What you should do: Report back each line of the records that contains the string "coinWords".
---
-- ==== Sys2Proof/Machine/Context.lean ====
section
/-! DEFINITION. The context block: what the save writes and what a power-on reads of it (R174, R176,
section 3.6). -/

namespace Sys2Proof.Machine

/-! ### Writing -/

/-- `n` absent words (R45). -/
def absentWords (n : Nat) : List Word := List.replicate n absent16

/-- S, L and C for bands 0 to 3, and P; absent for class 0 (3.6). -/
def rowWords : Option Row → List Word
  | some r =>
    [r.setup, r.b0.len, r.b0.charge, r.b1.len, r.b1.charge, r.b2.len, r.b2.charge, r.b3.len,
      r.b3.charge, r.surcharge].map wordOf
  | none => absentWords 10

/-- The call and rating parts of an open call, from 08h to 52h (3.6). -/
def callPart (c : Ctx) (s : State) : List Word :=
  let now := rtuNow s
  words32 c.owner.seq ++ [wordOf s.lnu.number.length] ++ packDigits s.lnu.number ++
  c.seizeStamp.words ++ words32 (now - c.seizePoint) ++
  [bytePair c.cls (if c.emergency then 1 else 0)] ++ rowWords c.row ++
  [bytePair c.phase.code (c.band.getD 0xFF)] ++ words32 c.cin ++ words32 c.consumed ++
  words32 c.committed ++ [wordOf (sat16 c.intervals), wordOf c.roll.length] ++
  words32 (rollValue c.roll) ++
  (match c.answerPoint with | some a => words32 (now - a) | none => absent32) ++
  [wordOf (bitIf c.graceUsed 0 + bitIf c.owner.unlogged 1)]

/-- The direction in which a DROPPING coin goes: that of the drop in motion, or of the stuck one. -/
def droppingDir (s : State) : Option Dir := (s.cnu.motion.map (·.dir)).or s.cnu.stuck

/-- An escrow entry (3.6). -/
def coinWords (c : Coin) (s : State) : List Word :=
  let dir := if c.status = .dropping then ((droppingDir s).map Dir.code).getD 0 else 0
  [wordOf c.seq, bytePair c.denom c.status.code, wordOf c.value] ++
  (match c.owner with | some o => words32 o.seq | none => absent32) ++
  [wordOf (bitIf c.isForeign 0 + bitIf (c.owner.any (·.unlogged)) 1 + dir * 256)]

/-- The sequences of the REPORTING records (R174). -/
def reportingSeqs (s : State) : List Nat :=
  ((s.inu.records.filter fun r => r.state = .reporting).map (·.seq)).take 4

/-- The context block's words from 00h to C2h, for a save whose tally check word is `check` (R174). -/
def contextBody (check : Word) (s : State) : List Word :=
  let coins := s.cnu.escrow.take 8
  let seqs := reportingSeqs s
  (stampNow s).words ++ [check] ++
  (match s.rtu.ctx with | some c => callPart c s | none => absentWords 38) ++
  [wordOf coins.length] ++ (coins.flatMap fun c => coinWords c s) ++
  absentWords (6 * (8 - coins.length)) ++
  words32 (if s.rtu.ctx.isSome then 0 else s.rtu.carry) ++ [wordOf seqs.length] ++ seqs.map wordOf ++
  absentWords (4 - seqs.length)

/-! ### Reading -/

/-- A saved escrow entry with its direction. -/
structure SavedCoin where
  coin : Coin
  dir : Dir

/-- Word `i` of a list of words. -/
def wordAt (ws : List Word) (i : Nat) : Word := ws.getD i 0

/-- The escrow entry in six words. A status code above 2 is read as DROPPING, and a direction other than 1
as RETURN (3.6 gives no other codes; DESIGN CHOICE, log 54). -/
def savedCoin (ws : List Word) : SavedCoin :=
  let w := wordAt ws
  let flags := (w 5).toNat
  let owner := value32 (w 3) (w 4)
  { coin :=
      { seq := (w 0).toNat
        denom := firstByte (w 1)
        value := (w 2).toNat
        isForeign := decide (flags % 2 = 1)
        owner := if owner = 0xFFFFFFFF then none else some ⟨owner, decide (flags / 2 % 2 = 1)⟩
        status :=
          match secondByte (w 1) with
          | 0 => .held
          | 1 => .committed
          | _ => .dropping }
    dir := if flags / 256 % 4 = 1 then .collect else .ret }

/-- The saved escrow entries, bottom first; of a count above 8 the 8 entries that stand (DESIGN CHOICE,
log 54). -/
def savedCoins (ws : List Word) : List SavedCoin :=
  (List.range (min (wordAt ws 42).toNat 8)).map fun i => savedCoin ((ws.drop (43 + 6 * i)).take 6)

/-- The digits packed in five words, up to a count. -/
def unpackDigits (ws : List Word) (n : Nat) : List Nat :=
  (List.range n).map fun i => (wordAt ws (i / 4)).toNat / 16 ^ (3 - i % 4) % 16

/-- Whether a call part was saved: its fields are absent otherwise (R174). -/
def callSaved (ws : List Word) : Bool := wordAt ws 6 ≠ absent16

/-- The saved call's owner. -/
def savedOwner (ws : List Word) : Owner :=
  ⟨value32 (wordAt ws 4) (wordAt ws 5), decide ((wordAt ws 41).toNat / 2 % 2 = 1)⟩

/-- The 32-bit value at word `i`. -/
def valueAt (ws : List Word) (i : Nat) : Nat := value32 (wordAt ws i) (wordAt ws (i + 1))

/-- Seconds from answer to the warning, absent if the call was not answered. -/
def savedAnswer (ws : List Word) : Option Nat :=
  if valueAt ws 39 = 0xFFFFFFFF then none else some (valueAt ws 39)

/-- A stamp of three words. -/
def stampAt (ws : List Word) (i : Nat) : Stamp := ⟨wordAt ws i, wordAt ws (i + 1), wordAt ws (i + 2)⟩

/-- The value of the saved call's HELD coins (R177 step 4). -/
def savedHeld (ws : List Word) : Nat :=
  (((savedCoins ws).filter fun c =>
    c.coin.status = .held && c.coin.owner = some (savedOwner ws)).map (·.coin.value)).sum

/-- The open credit U of a saved context (R177 step 3). -/
def savedCredit (ws : List Word) : Nat :=
  if callSaved ws then valueAt ws 29 + valueAt ws 33 - valueAt ws 31 else valueAt ws 91

/-- The call record of a saved call (R177 step 4); of a digit count above 20 the 20 digits that stand
(DESIGN CHOICE, log 54). -/
def savedRecord (ws : List Word) (o : Owner) : CallRecord where
  owner := o
  cls := firstByte (wordAt ws 17)
  digits := unpackDigits ((ws.drop 7).take 5) (min (wordAt ws 6).toNat 20)
  seize := stampAt ws 12
  answerOffset := (savedAnswer ws).map fun a => valueAt ws 15 - a
  duration := (savedAnswer ws).getD 0
  intervals := (wordAt ws 35).toNat
  consumed := valueAt ws 31
  coins := (wordAt ws 36).toNat
  coinValue := valueAt ws 37
  committed := valueAt ws 33
  returned := savedHeld ws
  carriedIn := valueAt ws 29
  carriedOut := 0
  cause := .powerLoss
  followOn := false
  graceUsed := decide ((wordAt ws 41).toNat % 2 = 1)
  powerLoss := true
  clockInvalid := decide (stampAt ws 12 = Stamp.zero) || decide (stampAt ws 0 = Stamp.zero)
  emergency := decide (secondByte (wordAt ws 17) = 1)

/-- The saved REPORTING sequences; of a count above 4 the 4 that stand (DESIGN CHOICE, log 54). -/
def savedSeqs (ws : List Word) : List Nat :=
  (List.range (min (wordAt ws 93).toNat 4)).map fun i => (wordAt ws (94 + i)).toNat

end Sys2Proof.Machine
end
---
Solution for this task:
def coinWords (c : Coin) (s : State) : List Word :=
  [wordOf coins.length] ++ (coins.flatMap fun c => coinWords c s) ++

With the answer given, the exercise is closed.